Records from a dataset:
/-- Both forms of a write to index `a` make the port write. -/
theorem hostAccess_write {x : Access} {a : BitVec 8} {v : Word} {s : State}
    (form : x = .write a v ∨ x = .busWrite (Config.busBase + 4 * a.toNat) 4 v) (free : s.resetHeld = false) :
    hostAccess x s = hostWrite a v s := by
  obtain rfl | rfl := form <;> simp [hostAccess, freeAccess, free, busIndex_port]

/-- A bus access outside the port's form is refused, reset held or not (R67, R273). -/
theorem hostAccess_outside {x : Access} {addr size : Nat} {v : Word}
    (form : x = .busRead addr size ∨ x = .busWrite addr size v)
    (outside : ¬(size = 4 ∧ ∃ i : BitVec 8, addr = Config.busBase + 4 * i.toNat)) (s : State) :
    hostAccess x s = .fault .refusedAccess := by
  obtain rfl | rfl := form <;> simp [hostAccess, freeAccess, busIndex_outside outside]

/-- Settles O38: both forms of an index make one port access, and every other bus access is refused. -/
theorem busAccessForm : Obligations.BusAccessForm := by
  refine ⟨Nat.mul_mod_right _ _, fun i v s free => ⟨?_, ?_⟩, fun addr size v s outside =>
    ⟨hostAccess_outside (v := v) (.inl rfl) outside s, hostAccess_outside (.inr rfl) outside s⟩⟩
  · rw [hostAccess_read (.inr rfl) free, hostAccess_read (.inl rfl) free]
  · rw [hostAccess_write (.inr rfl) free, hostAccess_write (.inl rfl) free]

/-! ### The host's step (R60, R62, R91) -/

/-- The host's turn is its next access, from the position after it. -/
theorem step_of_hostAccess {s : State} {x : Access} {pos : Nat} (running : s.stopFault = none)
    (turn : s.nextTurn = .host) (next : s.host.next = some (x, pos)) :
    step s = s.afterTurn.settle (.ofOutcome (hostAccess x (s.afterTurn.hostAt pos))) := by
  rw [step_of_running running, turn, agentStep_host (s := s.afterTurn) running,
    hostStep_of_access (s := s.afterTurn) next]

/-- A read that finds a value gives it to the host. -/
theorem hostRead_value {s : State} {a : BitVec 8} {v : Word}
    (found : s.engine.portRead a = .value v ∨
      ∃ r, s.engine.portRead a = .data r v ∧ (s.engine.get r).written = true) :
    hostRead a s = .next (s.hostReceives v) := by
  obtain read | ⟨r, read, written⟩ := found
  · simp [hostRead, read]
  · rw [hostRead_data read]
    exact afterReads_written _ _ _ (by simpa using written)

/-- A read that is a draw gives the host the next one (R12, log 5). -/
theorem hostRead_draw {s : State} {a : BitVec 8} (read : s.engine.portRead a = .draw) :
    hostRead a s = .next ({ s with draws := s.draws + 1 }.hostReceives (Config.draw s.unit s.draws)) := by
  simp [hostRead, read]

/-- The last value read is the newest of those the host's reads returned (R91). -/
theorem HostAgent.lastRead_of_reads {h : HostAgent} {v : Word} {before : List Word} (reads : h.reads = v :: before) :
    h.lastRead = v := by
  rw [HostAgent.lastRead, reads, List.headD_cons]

Task to complete: What is needed is a word-for-word copy of the records above, from the first line through the line that contains "s.stopFault = none)".

Response:
/-- Both forms of a write to index `a` make the port write. -/
theorem hostAccess_write {x : Access} {a : BitVec 8} {v : Word} {s : State}
    (form : x = .write a v ∨ x = .busWrite (Config.busBase + 4 * a.toNat) 4 v) (free : s.resetHeld = false) :
    hostAccess x s = hostWrite a v s := by
  obtain rfl | rfl := form <;> simp [hostAccess, freeAccess, free, busIndex_port]

/-- A bus access outside the port's form is refused, reset held or not (R67, R273). -/
theorem hostAccess_outside {x : Access} {addr size : Nat} {v : Word}
    (form : x = .busRead addr size ∨ x = .busWrite addr size v)
    (outside : ¬(size = 4 ∧ ∃ i : BitVec 8, addr = Config.busBase + 4 * i.toNat)) (s : State) :
    hostAccess x s = .fault .refusedAccess := by
  obtain rfl | rfl := form <;> simp [hostAccess, freeAccess, busIndex_outside outside]

/-- Settles O38: both forms of an index make one port access, and every other bus access is refused. -/
theorem busAccessForm : Obligations.BusAccessForm := by
  refine ⟨Nat.mul_mod_right _ _, fun i v s free => ⟨?_, ?_⟩, fun addr size v s outside =>
    ⟨hostAccess_outside (v := v) (.inl rfl) outside s, hostAccess_outside (.inr rfl) outside s⟩⟩
  · rw [hostAccess_read (.inr rfl) free, hostAccess_read (.inl rfl) free]
  · rw [hostAccess_write (.inr rfl) free, hostAccess_write (.inl rfl) free]

/-! ### The host's step (R60, R62, R91) -/

/-- The host's turn is its next access, from the position after it. -/
theorem step_of_hostAccess {s : State} {x : Access} {pos : Nat} (running : s.stopFault = none)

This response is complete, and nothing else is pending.